**** EXERCISE DATA

-- ==== Sys2Proof/Machine/Words.lean ====
section
/-! DEFINITION. Words at the islands' outbound ports: their KIND is decoded and the island obeys them as they arrive (R82, R160,
R196, R198, R213, R214, R307, R356, R373). A KIND that a port's table does not give is ignored; a display island counts it. Where a
table says only that bits are 0, a word with such a bit set is obeyed by its fields (assumption 101). -/

namespace Sys2Proof.Machine

/-- A word at MCTRL of the metering island (Table 6-3). -/
def mctrlWord (w : Word) (s : State) : State :=
  match fld w 31 28 with
  | 2 => mtrEdges 0 16 (fld w 15 0) s
  | 3 => mtrEdges 16 14 (fld w 13 0) s
  | 4 => s0Begin (fld w 2 0) (fld w 15 8) s
  | _ => s

/-- A command word of a CAN channel or T1S port (Table 11-4): the word that follows a SELECT is its value, whatever its bits.
A FETCH of an empty mailbox is stamped with the time as the module keeps it (assumption 41). -/
def busWord (src : Nat) (w : Word) (s : State) : State :=
  let at_ := sget 0 s.bus.sel src
  if at_ ≠ 0 then canSelect src (at_ - 1) w { s with bus := { s.bus with sel := sset 0 s.bus.sel src 0 } }
  else match fld w 31 28 with
  | 1 => if src < 12 then canSend src (fld w 15 0) s else s
  | 2 => if src < 12 then canAbort src (fld w 15 0) s else s
  | 3 => if src < 12 then canFetch src (fld w 5 0) (w32 s.fabTime) s else s
  | 4 => busNote src (busStats src s)
  | 5 => if src < 12 then recoverStart false src s else s
  | 12 => { s with bus := { s.bus with sel := sset 0 s.bus.sel src (fld w 8 0 + 1) } }
  | 13 => if src < 12 then canCfgEnd src s else macCfgEnd (src - 12) s
  | _ => s

/-- A word at DCMD of a DI island (Table 7-4). -/
def diDcmd (g : Nat) (w : Word) (s : State) : State :=
  match fld w 31 28 with
  | 1 => diWord g (.deb (fld w 27 24) (fld w 15 0)) s
  | 2 => diWord g (.units (fld w 23 16) (fld w 15 0)) s
  | 3 => diWord g (.brken (fld w 15 0)) s
  | _ => s

/-- A word at DCMD of a DO island (Table 7-7). An OUT word that came before the word that completes CFGD is not driven by that word,
but by the next OUT word or apply instant: R198 does not say (assumption 115). -/
def doDcmd (h : Nat) (w : Word) (s : State) : State :=
  match fld w 31 28 with
  | 1 => doCfg h (fun x => { x with safe := fld w 15 0, gotSafe := true }) s
  | 2 => doCfg h (fun x => { x with hold := fld w 15 0, gotHold := true }) s
  | 3 => doCfg h (fun x => { x with olen := fld w 15 0, gotOl := true }) s
  | _ => s

/-- A word at AOUTc of an analogue island (Table 8-3). -/
def aoutWord (a c : Nat) (w : Word) (s : State) : State :=
  let v := fld w 15 0
  let chan (bit : Nat) (f : AoCh → AoCh) : State :=
    aoCfg a (fun x => x.setChan c { (f (x.chan c)) with got := (x.chan c).got ||| bit }) s
  match fld w 31 28 with
  | 0 => aoutCode a c v (fld w 17 16) s
  | 1 => aoCfg a (aoutMode c (bit w 0) (bit w 1) (bit w 2) (fld w 6 4)) s
  | 2 => chan 4 (fun y => { y with safeCode := v })
  | 3 => chan 8 (fun y => { y with almLo := v })
  | 4 => chan 16 (fun y => { y with almHi := v })
  | 5 => chan 32 (fun y => { y with zero := fld w 11 0, span := fld w 23 12 })
  | _ => s

/-- A word at BCMD of the backup island (Table 14-3). -/
def bcmdWord (w : Word) (s : State) : State :=
  let v := w &&& 0x0FFFFFFF#32
  match fld w 31 28 with
  | 1 => bcmdSet v s
  | 2 => bcmdStep v s
  | 3 => bcmdSlew v s
  | 4 => bcmdSlewStop v s
  | 5 => bcmdTrim v s
  | 6 => bcmdAlmper v s
  | 7 => bcmdAlarm v s
  | 8 => bcmdAck v s
  | 9 => bcmdByte v s
  | 10 => bcmdRead v s
  | 11 => bcmdChg v s
  | _ => s

/-- A word at outbound port `i` (32 to 63) of a display island; the display path then writes its next one (R344). -/
def displayWord (i : Nat) (w : Word) (s : State) : State :=
  let t := match i with
    | 32 => lcdTake (segdata w) s
    | 33 => lcdTake (rectcmdWord w) s
    | 34 => lcdTake (vlcdWord w) s
    | _ => s
  if t.rb Reg.tteStat 0 then lcdSend t else t

/-- What an island does with a word that reaches its outbound port `i` (Table 3-4): 4 metering, 10 local bus, 11 to 14 DI, 15 and
16 DO, 17 to 20 analogue, 21 display, 22 security, 24 backup. The other islands' words have commands of their own. -/
def islandWord (island i : Nat) (w : Word) (s : State) : State :=
  match island with
  | 9 => if i = 32 then mctrlWord w s else s
  | 10 => if i ≤ 55 then busWord (i - 32) w s else s
  | 11 | 12 | 13 | 14 => if i = 32 then diDcmd (island - 11) w s else s
  | 15 | 16 => if i = 32 then doOut (island - 15) (fld w 15 0) (bit w 16) s else if i = 33 then doDcmd (island - 15) w s else s
  | 17 | 18 | 19 | 20 =>
    if i ≤ 35 then aoutWord (island - 17) (i - 32) w s else if i = 36 then acmd (island - 17) (fld w 3 0) (bit w 8) s else s
  | 21 => displayWord i w s
  | 22 => if i = 32 then scmdWord w s else if i = 33 then sparamWord w s else s
  | 24 => if i = 32 then bcmdWord w s else if i = 33 then rtcBarg w s else s
  | _ => s

/-- A word reaches the destination port of its crossing (R16, R17): the word under way, or for an inbound port with none
under way the word given. The island obeys a word that reaches an outbound port. -/
def crossingArrival (p : Nat) (w : Word) (s : State) : State :=
  let x := s.port p
  if p % 64 < 32 then
    let s1 := { s with stime := sset 0#32 s.stime p (sget 0#32 s.stime (2048 + p)) }
    if x.transit then s1.setPort p { x with word := x.src, valid := true, transit := false } else s1.arriveIn p w
  else if x.transit then islandWord (p / 64) (p % 64) x.src (s.arriveOut p) else s

/-- CROSSING_WORD_ARRIVAL. -/
def execCrossingWordArrival (port : BitVec 11) (w : Word) (s : State) : Host.Outcome State Fault Refusal :=
  guarded (.crossingWordArrival port w) (crossingArrival port.toNat w) s

end Sys2Proof.Machine
end

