/-- PARCEL of a cell that is missing in the chunk joins it, through the object window with UPHOST, from the upstream link,
or in siding mode from the link that the header came from; a cell from elsewhere leaves the state (R288, R406; when
cells of the host count: the model's choice, log entry 55). CHUNK_STORED of a whole chunk writes it into the slot and
counts it; PARCEL_ACK from a downstream link takes the unit off those unacknowledged; either sends the next unit to a
downstream link that is UP and has one due, as far as its queue takes cells; PARCEL_NACK with STATUS 3 and
PARCEL_GAP_TIMEOUT count a refusal of their chunk, below eight; TRANSFER_TIMEOUT ends the transfer. COMPLETE here (the
conclusion is that exec answers a next state t): parcel, chunkStored, parcelAck, parcelNack, parcelGapTimeout,
transferTimeout. -/
def Obligations.ParcelRelay : Prop :=
    (∀ (src : Option (Fin 8)) (ws : List Word) (x : Xfer) (s : State), (Instr.parcel src ws).wf = true →
      src = none →
      s.rb Reg.fabParcelCfg 4 = true →
      cType ws = 0x40 →
      s.sec.xfer = some x →
      fieldAt (cPayload ws) 0 4 = x.id →
      x.hdr = true →
      (fieldAt (cPayload ws) 4 2) < x.total →
      x.total ≤ 128 →
      (fieldAt (cPayload ws) 4 2) ∉ x.stored →
      (fieldAt (cPayload ws) 6 2) + 1 < unitCells s x (fieldAt (cPayload ws) 4 2) →
      (fieldAt (cPayload ws) 6 2) ∉ sget [] x.got (fieldAt (cPayload ws) 4 2) →
      (sget [] x.got (fieldAt (cPayload ws) 4 2)).length + 1 < unitCells s x (fieldAt (cPayload ws) 4 2) →
      s.boot.prog = false →
      ∃ t, exec (.parcel src ws) s = .next t ∧ s.sameBut [.regs, .mirror, .logm, .quem, .feram, .store, .ecc, .ports, .xcnt, .logNext, .logCompl, .logCount, .logged, .sec, .fab, .bus, .freeCtr] t ∧
        t.sec = { s.sec with xfer := some { x with got := sset [] x.got (fieldAt (cPayload ws) 4 2) (sget [] x.got (fieldAt (cPayload ws) 4 2) ++ [(fieldAt (cPayload ws) 6 2)]), buf := memPut x.buf ((fieldAt (cPayload ws) 4 2) * 65536 + 40 * (fieldAt (cPayload ws) 6 2)) (((cPayload ws).drop 8).take (min 40 (unitLen s x (fieldAt (cPayload ws) 4 2) - 40 * (fieldAt (cPayload ws) 6 2)))) } } ∧
        t.store = s.store ∧
        t.fab = s.fab) ∧
    (∀ (src : Option (Fin 8)) (ws : List Word) (x : Xfer) (l : Fin 8) (s : State), (Instr.parcel src ws).wf = true →
      src = some l →
      s.boot.siding = false →
      upLink s = some l.val →
      cType ws = 0x40 →
      s.sec.xfer = some x →
      fieldAt (cPayload ws) 0 4 = x.id →
      x.hdr = true →
      (fieldAt (cPayload ws) 4 2) < x.total →
      x.total ≤ 128 →
      (fieldAt (cPayload ws) 4 2) ∉ x.stored →
      (fieldAt (cPayload ws) 6 2) + 1 < unitCells s x (fieldAt (cPayload ws) 4 2) →
      (fieldAt (cPayload ws) 6 2) ∉ sget [] x.got (fieldAt (cPayload ws) 4 2) →
      (sget [] x.got (fieldAt (cPayload ws) 4 2)).length + 1 < unitCells s x (fieldAt (cPayload ws) 4 2) →
      s.boot.prog = false →
      ∃ t, exec (.parcel src ws) s = .next t ∧ s.sameBut [.regs, .mirror, .logm, .quem, .feram, .store, .ecc, .ports, .xcnt, .logNext, .logCompl, .logCount, .logged, .sec, .fab, .bus, .freeCtr] t ∧
        t.sec = { s.sec with xfer := some { x with got := sset [] x.got (fieldAt (cPayload ws) 4 2) (sget [] x.got (fieldAt (cPayload ws) 4 2) ++ [(fieldAt (cPayload ws) 6 2)]), buf := memPut x.buf ((fieldAt (cPayload ws) 4 2) * 65536 + 40 * (fieldAt (cPayload ws) 6 2)) (((cPayload ws).drop 8).take (min 40 (unitLen s x (fieldAt (cPayload ws) 4 2) - 40 * (fieldAt (cPayload ws) 6 2)))) } } ∧
        t.store = s.store ∧
        t.fab = s.fab) ∧
    (∀ (src : Option (Fin 8)) (ws : List Word) (x : Xfer) (l : Fin 8) (s : State), (Instr.parcel src ws).wf = true →
      src = some l →
      s.boot.siding = true →
      lkUp s l.val = true →
      x.link = some l.val →
      cType ws = 0x40 →
      s.sec.xfer = some x →
      fieldAt (cPayload ws) 0 4 = x.id →
      x.hdr = true →
      (fieldAt (cPayload ws) 4 2) < x.total →
      x.total ≤ 128 →
      (fieldAt (cPayload ws) 4 2) ∉ x.stored →
      (fieldAt (cPayload ws) 6 2) + 1 < unitCells s x (fieldAt (cPayload ws) 4 2) →
      (fieldAt (cPayload ws) 6 2) ∉ sget [] x.got (fieldAt (cPayload ws) 4 2) →
      (sget [] x.got (fieldAt (cPayload ws) 4 2)).length + 1 < unitCells s x (fieldAt (cPayload ws) 4 2) →
      s.boot.prog = false →
      ∃ t, exec (.parcel src ws) s = .next t ∧ s.sameBut [.regs, .mirror, .logm, .quem, .feram, .store, .ecc, .ports, .xcnt, .logNext, .logCompl, .logCount, .logged, .sec, .fab, .bus, .freeCtr] t ∧
        t.sec = { s.sec with xfer := some { x with got := sset [] x.got (fieldAt (cPayload ws) 4 2) (sget [] x.got (fieldAt (cPayload ws) 4 2) ++ [(fieldAt (cPayload ws) 6 2)]), buf := memPut x.buf ((fieldAt (cPayload ws) 4 2) * 65536 + 40 * (fieldAt (cPayload ws) 6 2)) (((cPayload ws).drop 8).take (min 40 (unitLen s x (fieldAt (cPayload ws) 4 2) - 40 * (fieldAt (cPayload ws) 6 2)))) } } ∧
        t.store = s.store ∧
        t.fab = s.fab) ∧
    (∀ (src : Option (Fin 8)) (ws : List Word) (s : State), (Instr.parcel src ws).wf = true →
      src = none →
      s.rb Reg.fabParcelCfg 4 = false →
      s.boot.prog = false →
      ∃ t, exec (.parcel src ws) s = .next t ∧ s.sameBut [.regs, .mirror, .logm, .quem, .feram, .store, .ecc, .ports, .xcnt, .logNext, .logCompl, .logCount, .logged, .sec, .fab, .bus, .freeCtr] t ∧
        t = s) ∧
    (∀ (src : Option (Fin 8)) (ws : List Word) (l : Fin 8) (s : State), (Instr.parcel src ws).wf = true →
      src = some l →
      s.boot.siding = false →
      upLink s ≠ some l.val →
      s.boot.prog = false →
      ∃ t, exec (.parcel src ws) s = .next t ∧ s.sameBut [.regs, .mirror, .logm, .quem, .feram, .store, .ecc, .ports, .xcnt, .logNext, .logCompl, .logCount, .logged, .sec, .fab, .bus, .freeCtr] t ∧
        t = s) ∧
    (∀ (src : Option (Fin 8)) (ws : List Word) (x : Xfer) (l : Fin 8) (s : State), (Instr.parcel src ws).wf = true →
      src = some l →
      s.boot.siding = true →
      s.sec.xfer = some x →
      x.link ≠ some l.val →
      ((fieldAt (cPayload ws) 4 2) ≠ 0xFFFF ∨ x.id = fieldAt (cPayload ws) 0 4) →
      s.boot.prog = false →
      ∃ t, exec (.parcel src ws) s = .next t ∧ s.sameBut [.regs, .mirror, .logm, .quem, .feram, .store, .ecc, .ports, .xcnt, .logNext, .logCompl, .logCount, .logged, .sec, .fab, .bus, .freeCtr] t ∧
        t = s) ∧
    (∀ (chunk : BitVec 16) (x : Xfer) (s : State), s.sec.xfer = some x →
      x.hdr = true →
      chunk.toNat < x.total →
      (sget [] x.got chunk.toNat).length = unitCells s x chunk.toNat →
      chunk.toNat ∉ x.stored →
      x.early = false →
      x.stored.length + 1 < x.total →
      x.total ≤ 128 →
      downLinks s x = [] →
      s.boot.prog = false →
      ∃ t, exec (.chunkStored chunk) s = .next t ∧ s.sameBut [.regs, .mirror, .logm, .quem, .feram, .store, .ecc, .ports, .xcnt, .logNext, .logCompl, .logCount, .logged, .sec, .fab, .bus, .freeCtr] t ∧
        t.store = memPut s.store (slotBase x.slot + 0x2000 + 0x10000 * chunk.toNat) (memBytes x.buf (chunk.toNat * 65536) (unitLen s x chunk.toNat)) ∧
        t.sec = { s.sec with xfer := some { x with buf := sclear x.buf (chunk.toNat * 65536) (chunk.toNat * 65536 + 65536), stored := x.stored ++ [chunk.toNat] } } ∧
        t.rf Reg.fabParcelStat 15 0 = x.stored.length + 1) ∧
    (∀ (chunk : BitVec 16) (x : Xfer) (q k : Nat) (s : State), s.sec.xfer = some x →
      x.hdr = true →
      chunk.toNat < x.total →
      (sget [] x.got chunk.toNat).length = unitCells s x chunk.toNat →
      chunk.toNat ∉ x.stored →
      x.early = false →
      x.stored.length + 1 < x.total →
      x.total ≤ 128 →
      x.link = none →
      downLinks s x = [k] →
      k < 8 →
      sget 0 x.sent k = chunk.toNat + 1 →
      (sget [] x.unacked k).length < 2 →
      0 < unitCells s x (sget 0 x.sent k - 1) →
      s.fab.parcels = [] →
      lkUp s k = true →
      qOfCons s (epIsland (1 + k) 5) = some q →
      qLevel s q + 16 ≤ qSize s q →
      qSize s q < 2 ^ 15 →
      s.boot.prog = false →
      ∃ t, exec (.chunkStored chunk) s = .next t ∧ s.sameBut [.regs, .mirror, .logm, .quem, .feram, .store, .ecc, .ports, .xcnt, .logNext, .logCompl, .logCount, .logged, .sec, .fab, .bus, .freeCtr] t ∧
        qLevel s q + 16 ≤ qLevel t q ∧
        (match t.sec.xfer with | some y => decide (sget 0 x.sent k + 1 ≤ sget 0 y.sent k) && (sget [] y.unacked k).contains (sget 0 x.sent k - 1) | none => false) = true) ∧
    (∀ (chunk : BitVec 16) (s : State), s.sec.xfer = none →
      s.boot.prog = false →
      ∃ t, exec (.chunkStored chunk) s = .next t ∧ s.sameBut [.regs, .mirror, .logm, .quem, .feram, .store, .ecc, .ports, .xcnt, .logNext, .logCompl, .logCount, .logged, .sec, .fab, .bus, .freeCtr] t ∧
        t = s) ∧
    (∀ (l : Fin 8) (id : Word) (chunk : BitVec 16) (status : BitVec 8) (x : Xfer) (s : State), status = 0#8 →
      s.sec.xfer = some x →
      x.id = id.toNat →
      l.val ∈ downLinks s x →
      (∀ k ∈ downLinks s x, lkUp s k = false) →
      s.fab.parcels = [] →
      x.stored.length < x.total →
      s.boot.prog = false →
      ∃ t, exec (.parcelAck l id chunk status) s = .next t ∧ s.sameBut [.regs, .mirror, .logm, .quem, .ecc, .ports, .xcnt, .logNext, .logCompl, .logCount, .logged, .sec, .fab, .bus] t ∧
        t.sec = { s.sec with xfer := some { x with unacked := sset [] x.unacked l.val ((sget [] x.unacked l.val).filter (fun c => decide (c ≠ chunk.toNat))) } } ∧
        t.fab = s.fab) ∧
    (∀ (l : Fin 8) (id : Word) (chunk : BitVec 16) (status : BitVec 8) (x : Xfer) (q : Nat) (s : State), status = 0#8 →
      s.sec.xfer = some x →
      x.id = id.toNat →
      downLinks s x = [l.val] →
      x.hdr = true →
      0 < sget 0 x.sent l.val →
      sget 0 x.sent l.val ≤ x.total →
      (sget 0 x.sent l.val - 1) ∈ x.stored →
      ((sget [] x.unacked l.val).filter (fun c => decide (c ≠ chunk.toNat))).length < 2 →
      0 < unitCells s x (sget 0 x.sent l.val - 1) →
      s.fab.parcels = [] →
      lkUp s l.val = true →
      qOfCons s (epIsland (1 + l.val) 5) = some q →
      qLevel s q + 16 ≤ qSize s q →
      qSize s q < 2 ^ 15 →
      s.boot.prog = false →
      ∃ t, exec (.parcelAck l id chunk status) s = .next t ∧ s.sameBut [.regs, .mirror, .logm, .quem, .ecc, .ports, .xcnt, .logNext, .logCompl, .logCount, .logged, .sec, .fab, .bus] t ∧
        qLevel s q + 16 ≤ qLevel t q ∧
        (match t.sec.xfer with | some y => decide (sget 0 x.sent l.val + 1 ≤ sget 0 y.sent l.val) && (sget [] y.unacked l.val).contains (sget 0 x.sent l.val - 1) | none => false) = true) ∧
    (∀ (l : Fin 8) (id : Word) (chunk : BitVec 16) (status : BitVec 8) (s : State), status ≠ 0#8 →
      s.boot.prog = false →
      ∃ t, exec (.parcelAck l id chunk status) s = .next t ∧ s.sameBut [.regs, .mirror, .logm, .quem, .ecc, .ports, .xcnt, .logNext, .logCompl, .logCount, .logged, .sec, .fab, .bus] t ∧
        t = s) ∧
    (∀ (l : Fin 8) (id : Word) (chunk : BitVec 16) (status : BitVec 8) (first count : BitVec 16) (x : Xfer) (s : State), status = 3#8 →
      s.sec.xfer = some x →
      x.id = id.toNat →
      l.val ∈ downLinks s x →
      sget 0 x.nacks ((l.val + 1) * 65536 + chunk.toNat) < 7 →
      s.boot.prog = false →
      ∃ t, exec (.parcelNack l id chunk status first count) s = .next t ∧ s.sameBut [.regs, .mirror, .logm, .quem, .ecc, .ports, .xcnt, .logNext, .logCompl, .logCount, .logged, .sec, .fab, .bus] t ∧
        t.sec = { s.sec with xfer := some { x with nacks := sset 0 x.nacks ((l.val + 1) * 65536 + chunk.toNat) (sget 0 x.nacks ((l.val + 1) * 65536 + chunk.toNat) + 1) } } ∧
        t.rf Reg.fabParcelStat 23 16 = min (s.rf Reg.fabParcelStat 23 16 + 1) 255) ∧
    (∀ (chunk : BitVec 16) (x : Xfer) (f n : Nat) (s : State), s.sec.xfer = some x →
      x.byHost = false →
      sget [] x.got chunk.toNat ≠ [] →
      missingRun (unitCells s x chunk.toNat) (sget [] x.got chunk.toNat) = some (f, n) →
      sget 0 x.nacks chunk.toNat < 7 →
      s.boot.prog = false →
      ∃ t, exec (.parcelGapTimeout chunk) s = .next t ∧ s.sameBut [.regs, .mirror, .logm, .quem, .ecc, .ports, .xcnt, .logNext, .logCompl, .logCount, .logged, .sec, .fab, .bus, .freeCtr] t ∧
        t.sec = { s.sec with xfer := some { x with nacks := sset 0 x.nacks chunk.toNat (sget 0 x.nacks chunk.toNat + 1) } } ∧
        t.rf Reg.fabParcelStat 23 16 = min (s.rf Reg.fabParcelStat 23 16 + 1) 255) ∧
    (∀ (x : Xfer) (s : State), s.sec.xfer = some x →
      s.boot.prog = false →
      ∃ t, exec .transferTimeout s = .next t ∧ s.sameBut [.regs, .mirror, .ecc, .sec, .fab] t ∧
        t.sec = { s.sec with xfer := none } ∧
        t.rb Reg.fabParcelStat 24 = false)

********

__REQUIRED WORK__. Produce only the lines from the line containing "(rectcmdWord w) s" through the line containing "11) w s else s", inclusive of both, exactly as they stand in the entries above.

__EXERCISE OUTPUT__.
    | 33 => lcdTake (rectcmdWord w) s
    | 34 => lcdTake (vlcdWord w) s
    | _ => s
  if t.rb Reg.tteStat 0 then lcdSend t else t

/-- What an island does with a word that reaches its outbound port `i` (Table 3-4): 4 metering, 10 local bus, 11 to 14 DI, 15 and
16 DO, 17 to 20 analogue, 21 display, 22 security, 24 backup. The other islands' words have commands of their own. -/
def islandWord (island i : Nat) (w : Word) (s : State) : State :=
  match island with
  | 9 => if i = 32 then mctrlWord w s else s
  | 10 => if i ≤ 55 then busWord (i - 32) w s else s
  | 11 | 12 | 13 | 14 => if i = 32 then diDcmd (island - 11) w s else s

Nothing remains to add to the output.